__Directions for this task__:
When the line containing "namespace Sys2Proof.Machine" is reached, include it and end there; set down verbatim every line before it, starting at the top of the records.
************
-- ==== Sys2Proof/Machine/Layers.lean ====
section
/-! DEFINITION. The shared operations of the layer table and the loop store on a layer: freeing it (R31, R115), activating and
withdrawing it (R124), the release of the redo list (R40), the layer cycles (R34, R35), and page acquisition (R113). -/

namespace Sys2Proof.Machine

/-! ## The transfer on the port -/

/-- The flag of the requester whose transfer has left the port is cleared (R85, R120, R146). -/
def clearFlight (kind : TransferKind) (s : State) : State :=
  match kind with
  | .drain r _ => s.setRecorder r { s.recorder r with inFlight := false }
  | .refill sl _ => s.setBuffer sl ((s.buffer sl).map fun b => { b with inFlight := false })
  | .bounceRead => s.setJob { s.job with inFlight := false }
  | .bounceWrite => s.setJob { s.job with inFlight := false }

/-- The port becomes FREE: at the completion of its transfer, or where the transfer is ended without effect (R119). -/
def releasePort (s : State) : State :=
  match s.store.transfer with
  | none => s
  | some t => clearFlight t.kind (s.setStore { s.store with transfer := none })

/-- The transfer in flight is ended if `mine` holds of it (R119). -/
def endTransferIf (mine : TransferKind → Bool) (s : State) : State :=
  match s.store.transfer with
  | none => s
  | some t => if mine t.kind then releasePort s else s

/-- A transfer serves layer `sl`: a drain of the recorder that names it, its refill, or the write of the bounce result
(R115). -/
def ofLayer (s : State) (sl : Slot) : TransferKind → Bool
  | .drain r _ => (s.recorder r).slot == some sl
  | .refill x _ => x == sl
  | .bounceRead => false
  | .bounceWrite => s.job.result == some sl

/-- A transfer of recorder `r`. -/
def ofRecorder (r : Recorder) : TransferKind → Bool
  | .drain q _ => q == r
  | _ => false

/-- Any refill. -/
def isRefill : TransferKind → Bool
  | .refill _ _ => true
  | _ => false

/-- A bounce burst. -/
def isBounce : TransferKind → Bool
  | .bounceRead => true
  | .bounceWrite => true
  | _ => false

/-! ## Recorders back to IDLE -/

/-- A recorder returns to IDLE with the values of R85 and leaves the take order list. -/
def resetRecorder (r : Recorder) (s : State) : State :=
  s.setTakes { recs := s.takes.recs.set r.val RecorderRec.idle, order := s.takes.order.filter (· != r) }

/-! ## Notices of the layer table to the loop store -/

/-- The activate notice: while the loop store streams, an empty, unprimed buffer, and the layer's refill request is raised
(R124, R121). -/
def activate (sl : Slot) (s : State) : State :=
  raiseRefill sl (s.setBuffer sl (if s.transport.streams then some ⟨[], false, false⟩ else none))

/-- The withdraw notice: the refill in flight is ended and the buffer discarded (R124). -/
def withdraw (sl : Slot) (s : State) : State :=
  (endTransferIf (fun t => match t with | .refill x _ => x == sl | _ => false) s).setBuffer sl none

/-- The slot leaves the layer stack and the redo list (R31). -/
def leaveLists (sl : Slot) (s : State) : State :=
  s.setTable { s.table with stack := s.table.stack.filter (· != sl), redo := s.table.redo.filter (· != sl) }

/-- The layer's pages return to the pool (R115). -/
def returnPages (sl : Slot) (s : State) : State :=
  s.setStore { s.store with pool := insertPages (pagesOf (s.layer sl).extents) s.store.pool }

/-- The recorder that writes out layer `sl` in its tail drain returns to IDLE with no report (R106). -/
def endTail (sl : Slot) (s : State) : State :=
  match tailRecorder s sl with
  | none => s
  | some r => resetRecorder r s

/-- A layer becomes FREE (R31) and the loop store takes the free notice (R115). -/
def freeLayer (sl : Slot) (s : State) : State :=
  let s := endTransferIf (ofLayer s sl) s
  let s := leaveLists sl s
  let s := returnPages sl s
  let s := endTail sl s
  let s := s.setBuffer sl none
  s.setLayer sl LayerRec.freed

/-- Several layers become FREE, in the order of the list. -/
def freeLayers (sls : List Slot) (s : State) : State := sls.foldl (fun s sl => freeLayer sl s) s

/-- The release of the redo list, from its head (R40, R115). -/
def releaseRedo (s : State) : State := freeLayers s.table.redo s

/-- Every layer record becomes FREE: each layer that is not FREE is freed as R31 gives (R48). -/
def freeAll (s : State) : State :=
  freeLayers (slotNumbers.filter fun sl => (s.layer sl).state != .free) s

/-! ## Layer state -/

/-- Every layer record through `f`. -/
def mapLayers (f : Slot → LayerRec → LayerRec) (s : State) : State :=
  s.setTable { s.table with layers := Vector.ofFn fun sl => f sl (s.layer sl) }

/-- A layer's layer cycle after a cycle start (R34). -/
def LayerRec.advanced (l : LayerRec) : LayerRec :=
  if l.state.cycles then { l with k := l.k.map fun k => (k + 1) % l.multiple } else l

/-- Every layer with a layer cycle is advanced at a cycle start, but for `skip` (R34). -/
def advanceCycles (skip : Option Slot) (s : State) : State :=
  mapLayers (fun sl l => if skip = some sl then l else l.advanced) s

/-- The halt notice at the layer table: k = 0 in every layer that has one (R35). -/
def haltCycles (s : State) : State :=
  mapLayers (fun _ l => if l.state.cycles then { l with k := some 0 } else l) s

/-- A layer becomes ACTIVE at the top of the layer stack and its activate notice goes to the loop store (R28, R36). -/
def joinStack (sl : Slot) (s : State) : State :=
  let s := s.setLayer sl { s.layer sl with state := .active }
  let s := s.setTable { s.table with stack := s.table.stack ++ [sl] }
  activate sl s

/-! ## Page acquisition -/

/-- The lowest free page goes to the end of a layer's extent list (R113). -/
def acquirePage (sl : Slot) (s : State) : Except AcquireFailure State :=
  match s.store.pool with
  | [] => .error .memoryFull
  | page :: rest =>
    match appendPage (s.layer sl).extents page with
    | none => .error .extentsFull
    | some extents =>
      .ok ((s.setLayer sl { s.layer sl with extents := extents }).setStore { s.store with pool := rest })

end Sys2Proof.Machine
end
************
__Exercise result__:
-- ==== Sys2Proof/Machine/Layers.lean ====
section
/-! DEFINITION. The shared operations of the layer table and the loop store on a layer: freeing it (R31, R115), activating and
withdrawing it (R124), the release of the redo list (R40), the layer cycles (R34, R35), and page acquisition (R113). -/

namespace Sys2Proof.Machine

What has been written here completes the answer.